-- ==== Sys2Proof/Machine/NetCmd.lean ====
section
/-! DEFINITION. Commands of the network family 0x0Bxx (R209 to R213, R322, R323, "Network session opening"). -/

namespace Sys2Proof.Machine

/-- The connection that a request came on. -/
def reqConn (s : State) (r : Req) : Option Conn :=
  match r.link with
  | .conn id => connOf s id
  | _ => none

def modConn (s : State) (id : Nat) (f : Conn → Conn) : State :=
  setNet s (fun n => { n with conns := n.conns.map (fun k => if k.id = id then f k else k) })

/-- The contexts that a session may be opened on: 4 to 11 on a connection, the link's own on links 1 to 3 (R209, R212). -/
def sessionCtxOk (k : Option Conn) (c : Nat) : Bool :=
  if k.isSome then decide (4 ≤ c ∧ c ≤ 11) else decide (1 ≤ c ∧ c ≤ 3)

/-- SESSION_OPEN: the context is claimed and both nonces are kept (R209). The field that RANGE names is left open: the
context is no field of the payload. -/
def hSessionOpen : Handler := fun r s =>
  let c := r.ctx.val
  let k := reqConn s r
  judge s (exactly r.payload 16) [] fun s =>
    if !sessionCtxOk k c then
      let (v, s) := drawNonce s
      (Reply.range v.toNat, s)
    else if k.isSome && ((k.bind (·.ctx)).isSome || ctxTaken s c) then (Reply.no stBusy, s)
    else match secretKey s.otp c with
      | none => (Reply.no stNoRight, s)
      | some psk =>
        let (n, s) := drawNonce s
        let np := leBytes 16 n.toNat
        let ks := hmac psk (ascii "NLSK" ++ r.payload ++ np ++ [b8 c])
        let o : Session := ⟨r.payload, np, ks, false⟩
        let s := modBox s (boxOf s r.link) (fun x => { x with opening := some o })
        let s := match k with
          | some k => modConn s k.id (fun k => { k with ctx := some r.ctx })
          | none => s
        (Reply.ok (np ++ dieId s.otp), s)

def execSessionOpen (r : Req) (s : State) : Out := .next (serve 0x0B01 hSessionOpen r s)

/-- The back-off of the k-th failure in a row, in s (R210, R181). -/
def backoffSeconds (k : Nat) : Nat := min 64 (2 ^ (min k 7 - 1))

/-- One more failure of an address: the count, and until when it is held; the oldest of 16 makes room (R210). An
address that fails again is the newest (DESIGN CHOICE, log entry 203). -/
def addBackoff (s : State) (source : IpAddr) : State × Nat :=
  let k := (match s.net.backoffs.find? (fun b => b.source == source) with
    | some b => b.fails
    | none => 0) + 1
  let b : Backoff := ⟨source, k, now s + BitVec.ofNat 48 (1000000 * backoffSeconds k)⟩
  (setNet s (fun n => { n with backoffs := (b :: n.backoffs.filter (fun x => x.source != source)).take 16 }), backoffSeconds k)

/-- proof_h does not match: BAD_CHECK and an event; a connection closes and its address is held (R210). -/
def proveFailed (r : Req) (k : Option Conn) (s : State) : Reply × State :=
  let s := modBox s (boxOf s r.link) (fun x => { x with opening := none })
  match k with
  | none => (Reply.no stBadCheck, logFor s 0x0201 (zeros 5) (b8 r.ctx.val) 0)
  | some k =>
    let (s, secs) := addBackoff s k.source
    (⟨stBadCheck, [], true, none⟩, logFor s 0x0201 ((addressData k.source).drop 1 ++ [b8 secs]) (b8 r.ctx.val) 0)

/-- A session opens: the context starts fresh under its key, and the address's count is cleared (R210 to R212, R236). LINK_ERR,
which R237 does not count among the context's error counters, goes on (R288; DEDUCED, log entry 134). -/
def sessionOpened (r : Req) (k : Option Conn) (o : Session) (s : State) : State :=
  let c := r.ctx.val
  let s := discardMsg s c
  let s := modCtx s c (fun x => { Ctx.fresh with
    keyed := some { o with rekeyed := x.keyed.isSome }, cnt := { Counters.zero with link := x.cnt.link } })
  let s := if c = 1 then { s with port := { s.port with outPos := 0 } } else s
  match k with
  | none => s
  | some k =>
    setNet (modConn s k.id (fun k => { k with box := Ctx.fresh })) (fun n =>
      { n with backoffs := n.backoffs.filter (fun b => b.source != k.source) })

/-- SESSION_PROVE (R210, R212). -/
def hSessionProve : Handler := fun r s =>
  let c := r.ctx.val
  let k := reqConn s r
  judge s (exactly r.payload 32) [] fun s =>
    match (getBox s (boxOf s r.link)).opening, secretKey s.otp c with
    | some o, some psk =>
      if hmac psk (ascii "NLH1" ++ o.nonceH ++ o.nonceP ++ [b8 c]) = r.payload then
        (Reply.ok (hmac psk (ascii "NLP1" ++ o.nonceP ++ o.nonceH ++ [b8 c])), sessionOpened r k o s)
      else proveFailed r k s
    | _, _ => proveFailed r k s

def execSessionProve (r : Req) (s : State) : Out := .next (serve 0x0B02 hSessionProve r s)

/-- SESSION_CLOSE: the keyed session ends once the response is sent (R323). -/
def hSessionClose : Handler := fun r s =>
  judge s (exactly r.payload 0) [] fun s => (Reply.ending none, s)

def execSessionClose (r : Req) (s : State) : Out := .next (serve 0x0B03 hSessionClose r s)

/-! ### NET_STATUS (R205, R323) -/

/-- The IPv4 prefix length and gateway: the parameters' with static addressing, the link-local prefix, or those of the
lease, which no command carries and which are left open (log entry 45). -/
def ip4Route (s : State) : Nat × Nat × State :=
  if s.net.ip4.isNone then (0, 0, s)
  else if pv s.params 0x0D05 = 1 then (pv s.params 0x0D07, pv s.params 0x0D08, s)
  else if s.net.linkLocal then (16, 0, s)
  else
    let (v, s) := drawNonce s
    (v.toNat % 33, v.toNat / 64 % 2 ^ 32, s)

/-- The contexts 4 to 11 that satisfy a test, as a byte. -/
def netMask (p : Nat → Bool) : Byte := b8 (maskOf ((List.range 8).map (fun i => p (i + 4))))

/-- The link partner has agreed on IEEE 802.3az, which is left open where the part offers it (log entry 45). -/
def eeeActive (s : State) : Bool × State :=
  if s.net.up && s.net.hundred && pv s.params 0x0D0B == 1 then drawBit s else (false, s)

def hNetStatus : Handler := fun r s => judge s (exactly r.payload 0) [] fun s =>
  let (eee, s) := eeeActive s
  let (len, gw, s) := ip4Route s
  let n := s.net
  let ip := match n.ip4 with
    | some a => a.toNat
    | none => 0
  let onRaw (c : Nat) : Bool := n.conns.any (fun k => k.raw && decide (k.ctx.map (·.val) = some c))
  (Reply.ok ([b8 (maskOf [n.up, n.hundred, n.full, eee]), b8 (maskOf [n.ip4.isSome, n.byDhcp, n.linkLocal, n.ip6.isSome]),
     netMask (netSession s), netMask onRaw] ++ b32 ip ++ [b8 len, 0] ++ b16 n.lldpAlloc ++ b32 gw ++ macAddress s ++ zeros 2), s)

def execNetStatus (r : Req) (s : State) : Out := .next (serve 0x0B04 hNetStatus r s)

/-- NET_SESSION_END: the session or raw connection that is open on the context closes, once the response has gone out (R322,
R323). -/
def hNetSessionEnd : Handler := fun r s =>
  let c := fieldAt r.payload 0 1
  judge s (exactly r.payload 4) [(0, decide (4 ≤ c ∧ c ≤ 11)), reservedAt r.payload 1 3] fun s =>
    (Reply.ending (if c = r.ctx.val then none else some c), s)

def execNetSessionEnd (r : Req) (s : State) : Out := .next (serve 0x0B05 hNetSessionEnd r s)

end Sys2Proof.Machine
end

━━━━━━━━━━━━━━━━━━━━

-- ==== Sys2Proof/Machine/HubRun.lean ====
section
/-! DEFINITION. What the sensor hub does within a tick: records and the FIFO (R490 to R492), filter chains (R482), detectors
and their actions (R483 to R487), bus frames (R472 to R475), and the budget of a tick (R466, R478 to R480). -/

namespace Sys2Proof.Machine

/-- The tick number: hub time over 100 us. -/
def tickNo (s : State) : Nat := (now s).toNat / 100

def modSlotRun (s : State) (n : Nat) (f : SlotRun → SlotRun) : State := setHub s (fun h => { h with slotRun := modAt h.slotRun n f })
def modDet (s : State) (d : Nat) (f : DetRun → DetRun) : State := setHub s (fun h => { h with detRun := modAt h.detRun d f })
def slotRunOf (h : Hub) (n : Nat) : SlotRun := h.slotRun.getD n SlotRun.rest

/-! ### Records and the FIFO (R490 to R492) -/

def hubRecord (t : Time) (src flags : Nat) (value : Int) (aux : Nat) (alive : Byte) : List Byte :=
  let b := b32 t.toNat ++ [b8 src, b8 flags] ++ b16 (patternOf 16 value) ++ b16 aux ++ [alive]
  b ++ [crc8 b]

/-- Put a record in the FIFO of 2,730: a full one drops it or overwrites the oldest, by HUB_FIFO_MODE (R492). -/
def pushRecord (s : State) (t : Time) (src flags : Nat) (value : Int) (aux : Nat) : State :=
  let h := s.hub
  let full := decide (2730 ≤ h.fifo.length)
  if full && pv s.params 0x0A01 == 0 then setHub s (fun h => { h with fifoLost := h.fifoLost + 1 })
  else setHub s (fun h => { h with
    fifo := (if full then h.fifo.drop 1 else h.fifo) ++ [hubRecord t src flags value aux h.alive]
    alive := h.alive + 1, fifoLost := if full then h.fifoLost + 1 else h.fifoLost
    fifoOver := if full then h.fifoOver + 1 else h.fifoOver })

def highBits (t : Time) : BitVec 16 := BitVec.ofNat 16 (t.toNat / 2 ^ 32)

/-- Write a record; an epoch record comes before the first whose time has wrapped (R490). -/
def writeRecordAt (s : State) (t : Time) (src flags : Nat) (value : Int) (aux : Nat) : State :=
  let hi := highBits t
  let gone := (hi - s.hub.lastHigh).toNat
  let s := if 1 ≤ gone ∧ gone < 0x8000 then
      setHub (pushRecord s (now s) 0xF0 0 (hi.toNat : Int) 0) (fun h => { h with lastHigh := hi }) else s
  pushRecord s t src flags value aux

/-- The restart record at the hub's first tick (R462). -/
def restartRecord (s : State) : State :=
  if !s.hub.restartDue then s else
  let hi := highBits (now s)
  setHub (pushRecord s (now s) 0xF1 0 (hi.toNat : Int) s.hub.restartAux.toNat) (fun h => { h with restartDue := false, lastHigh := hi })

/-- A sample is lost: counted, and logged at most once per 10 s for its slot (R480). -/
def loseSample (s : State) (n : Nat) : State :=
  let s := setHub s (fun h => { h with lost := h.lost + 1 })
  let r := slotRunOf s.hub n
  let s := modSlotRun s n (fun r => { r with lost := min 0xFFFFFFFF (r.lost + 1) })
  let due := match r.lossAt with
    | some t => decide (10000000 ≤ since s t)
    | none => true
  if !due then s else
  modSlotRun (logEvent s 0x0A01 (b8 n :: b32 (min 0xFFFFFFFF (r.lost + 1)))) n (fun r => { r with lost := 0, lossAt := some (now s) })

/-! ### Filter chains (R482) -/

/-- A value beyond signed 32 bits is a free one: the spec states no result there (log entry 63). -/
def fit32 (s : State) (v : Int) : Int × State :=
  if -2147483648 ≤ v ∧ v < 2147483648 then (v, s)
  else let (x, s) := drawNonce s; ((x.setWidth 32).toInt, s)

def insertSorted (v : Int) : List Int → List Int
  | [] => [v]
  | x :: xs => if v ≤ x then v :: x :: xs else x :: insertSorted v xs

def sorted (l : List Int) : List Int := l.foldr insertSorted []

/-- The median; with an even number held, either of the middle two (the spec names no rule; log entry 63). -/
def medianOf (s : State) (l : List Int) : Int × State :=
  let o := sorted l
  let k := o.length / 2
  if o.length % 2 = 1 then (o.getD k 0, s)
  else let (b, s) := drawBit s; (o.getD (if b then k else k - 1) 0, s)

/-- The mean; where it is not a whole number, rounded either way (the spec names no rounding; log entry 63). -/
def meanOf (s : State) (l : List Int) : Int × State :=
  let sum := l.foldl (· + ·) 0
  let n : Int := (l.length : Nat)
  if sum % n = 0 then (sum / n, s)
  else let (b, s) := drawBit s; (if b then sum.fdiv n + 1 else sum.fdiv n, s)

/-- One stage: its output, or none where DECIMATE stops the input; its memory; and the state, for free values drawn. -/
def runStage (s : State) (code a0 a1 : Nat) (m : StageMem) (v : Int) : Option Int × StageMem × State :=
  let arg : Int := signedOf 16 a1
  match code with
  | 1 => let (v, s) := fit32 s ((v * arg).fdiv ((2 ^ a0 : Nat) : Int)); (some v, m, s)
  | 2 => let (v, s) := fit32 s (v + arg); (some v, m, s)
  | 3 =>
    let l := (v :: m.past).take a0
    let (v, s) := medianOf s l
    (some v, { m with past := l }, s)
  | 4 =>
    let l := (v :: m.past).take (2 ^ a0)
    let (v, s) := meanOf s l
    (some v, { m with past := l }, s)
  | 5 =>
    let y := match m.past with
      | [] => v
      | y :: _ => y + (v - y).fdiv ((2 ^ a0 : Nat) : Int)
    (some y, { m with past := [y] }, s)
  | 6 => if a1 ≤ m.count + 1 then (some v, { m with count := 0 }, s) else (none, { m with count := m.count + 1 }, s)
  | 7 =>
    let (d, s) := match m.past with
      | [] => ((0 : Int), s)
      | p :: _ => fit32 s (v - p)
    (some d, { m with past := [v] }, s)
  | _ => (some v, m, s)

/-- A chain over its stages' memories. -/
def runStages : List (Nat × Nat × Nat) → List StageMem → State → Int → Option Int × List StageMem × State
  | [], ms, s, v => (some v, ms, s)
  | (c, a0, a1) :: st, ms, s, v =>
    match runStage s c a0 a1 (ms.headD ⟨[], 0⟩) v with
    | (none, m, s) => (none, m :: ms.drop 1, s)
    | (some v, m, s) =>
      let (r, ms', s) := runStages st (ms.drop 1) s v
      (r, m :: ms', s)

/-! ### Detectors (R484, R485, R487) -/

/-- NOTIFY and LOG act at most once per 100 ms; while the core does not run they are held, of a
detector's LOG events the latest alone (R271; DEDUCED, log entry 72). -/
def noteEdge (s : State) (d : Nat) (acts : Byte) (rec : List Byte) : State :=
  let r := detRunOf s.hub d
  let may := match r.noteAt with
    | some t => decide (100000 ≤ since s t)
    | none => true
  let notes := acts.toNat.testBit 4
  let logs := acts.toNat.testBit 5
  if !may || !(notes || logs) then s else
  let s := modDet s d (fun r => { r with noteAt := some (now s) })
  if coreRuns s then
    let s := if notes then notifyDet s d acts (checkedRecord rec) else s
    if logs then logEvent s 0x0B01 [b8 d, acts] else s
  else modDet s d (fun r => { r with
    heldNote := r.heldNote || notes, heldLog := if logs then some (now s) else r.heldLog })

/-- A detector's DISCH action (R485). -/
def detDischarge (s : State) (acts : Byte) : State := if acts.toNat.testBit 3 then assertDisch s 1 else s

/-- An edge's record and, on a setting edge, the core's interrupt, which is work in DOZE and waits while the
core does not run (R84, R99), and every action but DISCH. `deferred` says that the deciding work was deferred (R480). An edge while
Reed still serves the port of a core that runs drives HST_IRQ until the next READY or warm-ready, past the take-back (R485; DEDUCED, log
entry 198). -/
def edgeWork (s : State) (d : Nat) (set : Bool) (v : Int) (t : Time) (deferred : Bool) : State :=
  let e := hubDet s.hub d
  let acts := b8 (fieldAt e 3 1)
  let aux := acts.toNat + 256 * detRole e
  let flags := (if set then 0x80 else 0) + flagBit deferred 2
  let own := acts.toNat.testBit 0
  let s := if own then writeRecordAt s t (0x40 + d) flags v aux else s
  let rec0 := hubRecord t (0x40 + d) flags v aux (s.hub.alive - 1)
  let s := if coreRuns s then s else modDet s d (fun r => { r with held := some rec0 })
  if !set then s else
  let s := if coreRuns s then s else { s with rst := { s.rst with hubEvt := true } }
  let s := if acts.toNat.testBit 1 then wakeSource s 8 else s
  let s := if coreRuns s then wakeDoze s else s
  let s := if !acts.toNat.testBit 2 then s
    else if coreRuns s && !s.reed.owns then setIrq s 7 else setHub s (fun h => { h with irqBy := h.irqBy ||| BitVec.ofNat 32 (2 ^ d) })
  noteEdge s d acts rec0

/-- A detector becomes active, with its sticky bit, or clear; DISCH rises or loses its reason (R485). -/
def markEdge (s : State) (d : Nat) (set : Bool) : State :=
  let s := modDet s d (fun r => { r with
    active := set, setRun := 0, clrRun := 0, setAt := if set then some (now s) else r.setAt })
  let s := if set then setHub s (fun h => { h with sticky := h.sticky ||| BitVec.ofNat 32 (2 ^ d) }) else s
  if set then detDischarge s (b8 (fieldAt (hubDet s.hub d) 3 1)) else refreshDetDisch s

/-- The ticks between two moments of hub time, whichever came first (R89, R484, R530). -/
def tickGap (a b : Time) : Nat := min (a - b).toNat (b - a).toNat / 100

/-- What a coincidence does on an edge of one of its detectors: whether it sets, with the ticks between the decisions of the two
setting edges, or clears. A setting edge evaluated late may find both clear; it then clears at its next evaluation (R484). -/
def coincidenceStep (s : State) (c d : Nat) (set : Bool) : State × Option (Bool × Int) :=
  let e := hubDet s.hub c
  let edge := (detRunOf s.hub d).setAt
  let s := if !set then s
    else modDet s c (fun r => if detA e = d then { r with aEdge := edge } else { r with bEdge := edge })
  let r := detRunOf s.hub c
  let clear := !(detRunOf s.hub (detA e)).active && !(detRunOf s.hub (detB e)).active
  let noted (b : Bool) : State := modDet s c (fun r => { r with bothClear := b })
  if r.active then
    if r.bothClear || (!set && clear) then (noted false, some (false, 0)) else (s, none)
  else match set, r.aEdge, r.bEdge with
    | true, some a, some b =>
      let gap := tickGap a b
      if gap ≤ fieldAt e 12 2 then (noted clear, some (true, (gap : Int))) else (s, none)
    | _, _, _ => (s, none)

━━━━━━━━━━━━━━━━━━━━

Return every line in the records that includes the string "setNet".

## Result for this exercise
  setNet s (fun n => { n with conns := n.conns.map (fun k => if k.id = id then f k else k) })
  (setNet s (fun n => { n with backoffs := (b :: n.backoffs.filter (fun x => x.source != source)).take 16 }), backoffSeconds k)
    setNet (modConn s k.id (fun k => { k with box := Ctx.fresh })) (fun n =>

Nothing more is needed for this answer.